··· RECORDS ···
-- ==== Sys2Proof/Laws/Slices.lean ====
section
/-! SUPPORT. What the operations of Machine/Slices.lean keep, and the parts of the state that they may change. -/

namespace Sys2Proof.Machine

open Sys2Proof

theorem State.endPieces_keeps {s : State} {pieces : Nat} :
    Keeps (mask [.hearth]) s (State.endPieces s pieces) := by
  unfold State.endPieces
  refine Keeps.step State.zeroCells_keeps (by rfl) ?_
  refine Keeps.step State.modHearth_keeps (by rfl) ?_
  exact Keeps.refl _

theorem State.pieceEnds_keeps {s : State} :
    Keeps (mask [.rep, .hearth, .slices]) s (State.pieceEnds s) := by
  unfold State.pieceEnds
  refine Keeps.forL ?_ ?_
  · intro b1 u1
    extract_lets x1 x2 x3 x4 x5
    refine Keeps.ite ?_ ?_
    · exact Keeps.refl _
    · refine Keeps.step State.count_keeps (by rfl) ?_
      refine Keeps.step State.endPieces_keeps (by rfl) ?_
      refine Keeps.step State.modSlice_keeps (by rfl) ?_
      exact Keeps.refl _
  · exact Keeps.refl _

theorem State.dropDesc_keeps {s : State} {n : Nat} {q : Nat} :
    Keeps (mask [.slices]) s (State.dropDesc s n q) := by
  unfold State.dropDesc
  refine Keeps.step State.modSlice_keeps (by rfl) ?_
  exact Keeps.refl _

theorem State.beginJob_keeps {s : State} {n : Nat} {d : Desc} {key : List Byte} {epoch : Nat} :
    Keeps (mask [.slices]) s (State.beginJob s n d key epoch) := by
  unfold State.beginJob
  refine Keeps.step State.modSlice_keeps (by rfl) ?_
  refine Keeps.step State.dropDesc_keeps (by rfl) ?_
  exact Keeps.refl _

theorem State.countJob_keeps {s : State} {n : Nat} {status : Nat} :
    Keeps (mask [.rep]) s (State.countJob s n status) := by
  unfold State.countJob
  extract_lets x1
  have h1 : Keeps (mask [.rep]) s x1 := by
    unfold x1
    refine Keeps.step State.count_keeps (by rfl) ?_
    refine Keeps.step State.count_keeps (by rfl) ?_
    exact Keeps.refl _
  clear_value x1
  refine Keeps.ite ?_ ?_
  · assumption
  · refine Keeps.step State.count_keeps (by rfl) ?_
    refine Keeps.step State.count_keeps (by rfl) ?_
    assumption

theorem State.deficitRound_keeps {s : State} {ns : List Nat} :
    Keeps (mask [.slices]) s (State.deficitRound s ns) := by
  unfold State.deficitRound
  refine Keeps.forL ?_ ?_
  · intro b1 u1
    refine Keeps.step State.modSlice_keeps (by rfl) ?_
    exact Keeps.refl _
  · exact Keeps.refl _

theorem State.dispatchPiece_keeps {s : State} {c : Nat} {k : Nat} {data : Option (List Byte)} :
    Keeps (mask [.rep, .chims, .hearth, .slices]) s (State.dispatchPiece s c k data) := by
  unfold State.dispatchPiece
  extract_lets x1 x2
  have h1 : Keeps (mask [.rep, .chims, .hearth, .slices]) s x2 := by
    unfold x2
    split
    · refine Keeps.ite ?_ ?_
      · refine Keeps.step State.deficitRound_keeps (by rfl) ?_
        exact Keeps.refl _
      · exact Keeps.refl _
    · exact Keeps.refl _
  clear_value x2
  refine Keeps.ite ?_ ?_
  · exact Keeps.refl _
  · split
    · assumption
    · split
      · assumption
      · extract_lets x3 x4 x5 x6
        have h2 : ∀ u b1, Keeps (mask [.rep, .chims, .hearth, .slices]) u (x5 u b1) := by
          intro u b1
          unfold x5
          refine Keeps.step State.modSlice_keeps (by rfl) ?_
          exact Keeps.refl _
        clear_value x5
        split
        · refine Keeps.ite ?_ ?_
          · refine Keeps.step (h2 ..) (Nat.or_self _) ?_
            assumption
          · extract_lets x7 x8 x9 x10 x11
            have h3 : Keeps (mask [.rep, .chims, .hearth, .slices]) s x7 := by
              unfold x7
              refine Keeps.step (h2 ..) (Nat.or_self _) ?_
              assumption
            have h4 : Keeps (mask [.rep, .chims, .hearth, .slices]) s x8 := by
              unfold x8
              refine Keeps.step State.modSlice_keeps (by rfl) ?_
              assumption
            have h5 : Keeps (mask [.rep, .chims, .hearth, .slices]) s x9 := by
              unfold x9
              refine Keeps.step State.modHearth_keeps (by rfl) ?_
              assumption
            have h6 : Keeps (mask [.rep, .chims, .hearth, .slices]) s x10 := by
              unfold x10
              refine Keeps.step State.modChim_keeps (by rfl) ?_
              assumption
            have h7 : Keeps (mask [.rep, .chims, .hearth, .slices]) s x11 := by
              unfold x11
              refine Keeps.step State.count_keeps (by rfl) ?_
              refine Keeps.step State.count_keeps (by rfl) ?_
              assumption
            clear_value x11
            clear_value x10
            clear_value x9
            clear_value x8
            clear_value x7
            refine Keeps.step State.count_keeps (by rfl) ?_
            refine Keeps.step State.count_keeps (by rfl) ?_
            assumption
        · refine Keeps.step (h2 ..) (Nat.or_self _) ?_
          assumption

theorem State.stopQueues_keeps {s : State} {n : Nat} :
    Keeps (mask [.page .slc]) s (State.stopQueues s n) := by
  unfold State.stopQueues
  extract_lets x1
  have h1 : Keeps (mask [.page .slc]) s x1 := by
    unfold x1
    refine Keeps.forN ?_ ?_
    · intro b1 u1
      with_reducible refine Keeps.step State.wr_keeps ?_ ?_
      · exact Covers.of_subset (l := [.page .slc]) (by simp)
      with_reducible refine Keeps.step State.wr_keeps ?_ ?_
      · exact Covers.of_subset (l := [.page .slc]) (by simp)
      with_reducible refine Keeps.step State.wr_keeps ?_ ?_
      · exact Covers.of_subset (l := [.page .slc]) (by simp)
      exact Keeps.refl _
    · exact Keeps.refl _
  clear_value x1
  refine Keeps.step State.wr_keeps (by rfl) ?_
  refine Keeps.step State.wr_keeps (by rfl) ?_
  refine Keeps.step State.wr_keeps (by rfl) ?_
  refine Keeps.step State.wr_keeps (by rfl) ?_
  assumption

theorem State.resetDone_keeps {s : State} {n : Nat} :
    Keeps (mask [.rep, .slices]) s (State.resetDone s n) := by
  unfold State.resetDone
  extract_lets x1
  refine Keeps.ite ?_ ?_
  · exact Keeps.refl _
  · refine Keeps.step State.hstEvent_keeps (by rfl) ?_
    refine Keeps.step State.modSlice_keeps (by rfl) ?_
    exact Keeps.refl _

theorem State.stepSlice_keeps {s : State} {n : Nat} {remove : Bool} :
    Keeps (mask [.rep, .slices, .page .slc]) s (State.stepSlice s n remove) := by
  unfold State.stepSlice
  extract_lets x1 x2
  have h1 : Keeps (mask [.rep, .slices, .page .slc]) s x2 := by
    unfold x2
    refine Keeps.step State.stopQueues_keeps (by rfl) ?_
    refine Keeps.step State.count_keeps (by rfl) ?_
    exact Keeps.refl _
  clear_value x2
  refine Keeps.step State.resetDone_keeps (by rfl) ?_
  refine Keeps.step State.modSlice_keeps (by rfl) ?_
  assumption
···
__TASK__.
A faithful copy of every record is required; output it in full.

__EXERCISE RESULT__.
-- ==== Sys2Proof/Laws/Slices.lean ====
section
/-! SUPPORT. What the operations of Machine/Slices.lean keep, and the parts of the state that they may change. -/

namespace Sys2Proof.Machine

open Sys2Proof

theorem State.endPieces_keeps {s : State} {pieces : Nat} :
    Keeps (mask [.hearth]) s (State.endPieces s pieces) := by
  unfold State.endPieces
  refine Keeps.step State.zeroCells_keeps (by rfl) ?_
  refine Keeps.step State.modHearth_keeps (by rfl) ?_
  exact Keeps.refl _

theorem State.pieceEnds_keeps {s : State} :
    Keeps (mask [.rep, .hearth, .slices]) s (State.pieceEnds s) := by
  unfold State.pieceEnds
  refine Keeps.forL ?_ ?_
  · intro b1 u1
    extract_lets x1 x2 x3 x4 x5
    refine Keeps.ite ?_ ?_
    · exact Keeps.refl _
    · refine Keeps.step State.count_keeps (by rfl) ?_
      refine Keeps.step State.endPieces_keeps (by rfl) ?_
      refine Keeps.step State.modSlice_keeps (by rfl) ?_
      exact Keeps.refl _
  · exact Keeps.refl _

theorem State.dropDesc_keeps {s : State} {n : Nat} {q : Nat} :
    Keeps (mask [.slices]) s (State.dropDesc s n q) := by
  unfold State.dropDesc
  refine Keeps.step State.modSlice_keeps (by rfl) ?_
  exact Keeps.refl _

theorem State.beginJob_keeps {s : State} {n : Nat} {d : Desc} {key : List Byte} {epoch : Nat} :
    Keeps (mask [.slices]) s (State.beginJob s n d key epoch) := by
  unfold State.beginJob
  refine Keeps.step State.modSlice_keeps (by rfl) ?_
  refine Keeps.step State.dropDesc_keeps (by rfl) ?_
  exact Keeps.refl _

theorem State.countJob_keeps {s : State} {n : Nat} {status : Nat} :
    Keeps (mask [.rep]) s (State.countJob s n status) := by
  unfold State.countJob
  extract_lets x1
  have h1 : Keeps (mask [.rep]) s x1 := by
    unfold x1
    refine Keeps.step State.count_keeps (by rfl) ?_
    refine Keeps.step State.count_keeps (by rfl) ?_
    exact Keeps.refl _
  clear_value x1
  refine Keeps.ite ?_ ?_
  · assumption
  · refine Keeps.step State.count_keeps (by rfl) ?_
    refine Keeps.step State.count_keeps (by rfl) ?_
    assumption

theorem State.deficitRound_keeps {s : State} {ns : List Nat} :
    Keeps (mask [.slices]) s (State.deficitRound s ns) := by
  unfold State.deficitRound
  refine Keeps.forL ?_ ?_
  · intro b1 u1
    refine Keeps.step State.modSlice_keeps (by rfl) ?_
    exact Keeps.refl _
  · exact Keeps.refl _

theorem State.dispatchPiece_keeps {s : State} {c : Nat} {k : Nat} {data : Option (List Byte)} :
    Keeps (mask [.rep, .chims, .hearth, .slices]) s (State.dispatchPiece s c k data) := by
  unfold State.dispatchPiece
  extract_lets x1 x2
  have h1 : Keeps (mask [.rep, .chims, .hearth, .slices]) s x2 := by
    unfold x2
    split
    · refine Keeps.ite ?_ ?_
      · refine Keeps.step State.deficitRound_keeps (by rfl) ?_
        exact Keeps.refl _
      · exact Keeps.refl _
    · exact Keeps.refl _
  clear_value x2
  refine Keeps.ite ?_ ?_
  · exact Keeps.refl _
  · split
    · assumption
    · split
      · assumption
      · extract_lets x3 x4 x5 x6
        have h2 : ∀ u b1, Keeps (mask [.rep, .chims, .hearth, .slices]) u (x5 u b1) := by
          intro u b1
          unfold x5
          refine Keeps.step State.modSlice_keeps (by rfl) ?_
          exact Keeps.refl _
        clear_value x5
        split
        · refine Keeps.ite ?_ ?_
          · refine Keeps.step (h2 ..) (Nat.or_self _) ?_
            assumption
          · extract_lets x7 x8 x9 x10 x11
            have h3 : Keeps (mask [.rep, .chims, .hearth, .slices]) s x7 := by
              unfold x7
              refine Keeps.step (h2 ..) (Nat.or_self _) ?_
              assumption
            have h4 : Keeps (mask [.rep, .chims, .hearth, .slices]) s x8 := by
              unfold x8
              refine Keeps.step State.modSlice_keeps (by rfl) ?_
              assumption
            have h5 : Keeps (mask [.rep, .chims, .hearth, .slices]) s x9 := by
              unfold x9
              refine Keeps.step State.modHearth_keeps (by rfl) ?_
              assumption
            have h6 : Keeps (mask [.rep, .chims, .hearth, .slices]) s x10 := by
              unfold x10
              refine Keeps.step State.modChim_keeps (by rfl) ?_
              assumption
            have h7 : Keeps (mask [.rep, .chims, .hearth, .slices]) s x11 := by
              unfold x11
              refine Keeps.step State.count_keeps (by rfl) ?_
              refine Keeps.step State.count_keeps (by rfl) ?_
              assumption
            clear_value x11
            clear_value x10
            clear_value x9
            clear_value x8
            clear_value x7
            refine Keeps.step State.count_keeps (by rfl) ?_
            refine Keeps.step State.count_keeps (by rfl) ?_
            assumption
        · refine Keeps.step (h2 ..) (Nat.or_self _) ?_
          assumption

theorem State.stopQueues_keeps {s : State} {n : Nat} :
    Keeps (mask [.page .slc]) s (State.stopQueues s n) := by
  unfold State.stopQueues
  extract_lets x1
  have h1 : Keeps (mask [.page .slc]) s x1 := by
    unfold x1
    refine Keeps.forN ?_ ?_
    · intro b1 u1
      with_reducible refine Keeps.step State.wr_keeps ?_ ?_
      · exact Covers.of_subset (l := [.page .slc]) (by simp)
      with_reducible refine Keeps.step State.wr_keeps ?_ ?_
      · exact Covers.of_subset (l := [.page .slc]) (by simp)
      with_reducible refine Keeps.step State.wr_keeps ?_ ?_
      · exact Covers.of_subset (l := [.page .slc]) (by simp)
      exact Keeps.refl _
    · exact Keeps.refl _
  clear_value x1
  refine Keeps.step State.wr_keeps (by rfl) ?_
  refine Keeps.step State.wr_keeps (by rfl) ?_
  refine Keeps.step State.wr_keeps (by rfl) ?_
  refine Keeps.step State.wr_keeps (by rfl) ?_
  assumption

theorem State.resetDone_keeps {s : State} {n : Nat} :
    Keeps (mask [.rep, .slices]) s (State.resetDone s n) := by
  unfold State.resetDone
  extract_lets x1
  refine Keeps.ite ?_ ?_
  · exact Keeps.refl _
  · refine Keeps.step State.hstEvent_keeps (by rfl) ?_
    refine Keeps.step State.modSlice_keeps (by rfl) ?_
    exact Keeps.refl _

theorem State.stepSlice_keeps {s : State} {n : Nat} {remove : Bool} :
    Keeps (mask [.rep, .slices, .page .slc]) s (State.stepSlice s n remove) := by
  unfold State.stepSlice
  extract_lets x1 x2
  have h1 : Keeps (mask [.rep, .slices, .page .slc]) s x2 := by
    unfold x2
    refine Keeps.step State.stopQueues_keeps (by rfl) ?_
    refine Keeps.step State.count_keeps (by rfl) ?_
    exact Keeps.refl _
  clear_value x2
  refine Keeps.step State.resetDone_keeps (by rfl) ?_
  refine Keeps.step State.modSlice_keeps (by rfl) ?_
  assumption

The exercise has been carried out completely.